» Task to complete
Filter the data below for the string "type" and copy each matching line.

====== Information shown ======

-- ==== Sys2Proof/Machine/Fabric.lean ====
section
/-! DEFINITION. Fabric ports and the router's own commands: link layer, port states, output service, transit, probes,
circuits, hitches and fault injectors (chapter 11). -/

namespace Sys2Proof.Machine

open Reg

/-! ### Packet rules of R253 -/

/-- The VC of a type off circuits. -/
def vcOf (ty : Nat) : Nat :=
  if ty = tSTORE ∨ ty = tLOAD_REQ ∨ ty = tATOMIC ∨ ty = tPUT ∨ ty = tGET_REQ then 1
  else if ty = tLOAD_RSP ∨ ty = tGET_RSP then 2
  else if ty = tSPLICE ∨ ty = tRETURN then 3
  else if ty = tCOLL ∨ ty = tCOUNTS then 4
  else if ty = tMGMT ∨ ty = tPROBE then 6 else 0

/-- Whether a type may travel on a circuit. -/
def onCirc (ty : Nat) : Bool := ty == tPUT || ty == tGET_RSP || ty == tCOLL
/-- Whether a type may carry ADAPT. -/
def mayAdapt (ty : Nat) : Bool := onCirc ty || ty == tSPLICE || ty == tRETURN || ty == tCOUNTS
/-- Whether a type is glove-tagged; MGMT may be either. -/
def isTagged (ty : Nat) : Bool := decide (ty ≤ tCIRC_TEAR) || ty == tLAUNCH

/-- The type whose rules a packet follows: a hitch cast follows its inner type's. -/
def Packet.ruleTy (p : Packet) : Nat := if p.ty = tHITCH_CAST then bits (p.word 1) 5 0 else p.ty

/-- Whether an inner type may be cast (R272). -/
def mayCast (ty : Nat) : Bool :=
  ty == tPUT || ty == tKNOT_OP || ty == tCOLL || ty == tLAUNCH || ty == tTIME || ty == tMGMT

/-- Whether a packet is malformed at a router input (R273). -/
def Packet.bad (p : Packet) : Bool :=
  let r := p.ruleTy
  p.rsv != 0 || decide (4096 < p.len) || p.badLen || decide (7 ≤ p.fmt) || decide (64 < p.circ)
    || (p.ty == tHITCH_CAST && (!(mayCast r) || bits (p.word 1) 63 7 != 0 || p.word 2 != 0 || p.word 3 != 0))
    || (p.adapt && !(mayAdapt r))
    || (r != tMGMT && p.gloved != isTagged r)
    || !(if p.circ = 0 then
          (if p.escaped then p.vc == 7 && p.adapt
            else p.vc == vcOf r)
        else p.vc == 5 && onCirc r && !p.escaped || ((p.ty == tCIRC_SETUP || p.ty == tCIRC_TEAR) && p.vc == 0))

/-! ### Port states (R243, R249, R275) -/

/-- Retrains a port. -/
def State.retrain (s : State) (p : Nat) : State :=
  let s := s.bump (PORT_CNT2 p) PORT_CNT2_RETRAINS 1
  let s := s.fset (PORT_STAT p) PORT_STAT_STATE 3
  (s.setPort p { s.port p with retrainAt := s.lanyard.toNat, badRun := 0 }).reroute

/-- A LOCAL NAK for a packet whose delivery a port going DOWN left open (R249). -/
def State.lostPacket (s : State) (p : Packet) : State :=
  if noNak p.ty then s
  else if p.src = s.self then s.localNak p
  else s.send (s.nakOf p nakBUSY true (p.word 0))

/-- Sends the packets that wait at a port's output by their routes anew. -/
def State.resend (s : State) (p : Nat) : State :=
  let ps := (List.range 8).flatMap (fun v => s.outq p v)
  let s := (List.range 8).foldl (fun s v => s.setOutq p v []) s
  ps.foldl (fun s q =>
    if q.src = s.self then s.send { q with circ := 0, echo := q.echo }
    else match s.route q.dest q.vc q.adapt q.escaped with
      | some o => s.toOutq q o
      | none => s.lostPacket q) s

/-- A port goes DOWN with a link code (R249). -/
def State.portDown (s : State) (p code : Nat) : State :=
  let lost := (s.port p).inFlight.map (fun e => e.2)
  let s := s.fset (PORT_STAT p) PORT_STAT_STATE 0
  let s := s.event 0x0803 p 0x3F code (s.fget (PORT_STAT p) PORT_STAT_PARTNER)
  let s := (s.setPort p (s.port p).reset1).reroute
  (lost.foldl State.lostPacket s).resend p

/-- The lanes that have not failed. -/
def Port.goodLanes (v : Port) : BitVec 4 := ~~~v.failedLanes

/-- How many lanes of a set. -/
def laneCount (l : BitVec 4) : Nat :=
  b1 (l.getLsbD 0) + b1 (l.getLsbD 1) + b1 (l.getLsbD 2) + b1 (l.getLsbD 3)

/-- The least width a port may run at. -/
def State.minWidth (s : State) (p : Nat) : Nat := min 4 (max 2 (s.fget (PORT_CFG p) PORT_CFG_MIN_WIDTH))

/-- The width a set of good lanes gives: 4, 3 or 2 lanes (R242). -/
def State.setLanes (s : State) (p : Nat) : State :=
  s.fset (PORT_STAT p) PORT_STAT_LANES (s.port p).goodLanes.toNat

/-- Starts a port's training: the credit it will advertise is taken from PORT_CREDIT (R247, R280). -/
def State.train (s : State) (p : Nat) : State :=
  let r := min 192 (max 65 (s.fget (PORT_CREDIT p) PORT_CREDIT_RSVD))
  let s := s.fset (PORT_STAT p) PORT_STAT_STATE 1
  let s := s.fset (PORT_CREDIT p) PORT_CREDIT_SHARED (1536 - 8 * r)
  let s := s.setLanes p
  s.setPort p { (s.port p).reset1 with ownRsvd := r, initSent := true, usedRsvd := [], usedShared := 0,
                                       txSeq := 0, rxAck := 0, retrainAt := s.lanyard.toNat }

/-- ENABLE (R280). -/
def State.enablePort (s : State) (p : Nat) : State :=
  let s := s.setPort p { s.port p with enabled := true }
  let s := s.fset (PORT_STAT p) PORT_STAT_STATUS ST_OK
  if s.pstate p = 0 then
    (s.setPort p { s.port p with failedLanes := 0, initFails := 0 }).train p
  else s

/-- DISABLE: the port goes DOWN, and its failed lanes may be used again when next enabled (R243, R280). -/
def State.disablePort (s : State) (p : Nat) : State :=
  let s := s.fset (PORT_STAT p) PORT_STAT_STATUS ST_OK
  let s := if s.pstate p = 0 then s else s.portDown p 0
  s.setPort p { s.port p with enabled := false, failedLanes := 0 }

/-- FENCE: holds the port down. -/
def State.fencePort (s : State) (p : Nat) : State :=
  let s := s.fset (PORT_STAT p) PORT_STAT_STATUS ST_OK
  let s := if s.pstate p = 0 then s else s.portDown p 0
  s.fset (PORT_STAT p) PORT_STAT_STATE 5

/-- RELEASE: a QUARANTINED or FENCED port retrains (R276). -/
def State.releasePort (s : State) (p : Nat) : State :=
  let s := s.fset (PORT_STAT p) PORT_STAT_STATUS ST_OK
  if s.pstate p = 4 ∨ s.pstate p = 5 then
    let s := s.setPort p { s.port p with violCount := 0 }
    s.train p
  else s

======

» Completed exercise
/-- The VC of a type off circuits. -/
/-- Whether a type may travel on a circuit. -/
/-- Whether a type may carry ADAPT. -/
/-- Whether a type is glove-tagged; MGMT may be either. -/
/-- The type whose rules a packet follows: a hitch cast follows its inner type's. -/
/-- Whether an inner type may be cast (R272). -/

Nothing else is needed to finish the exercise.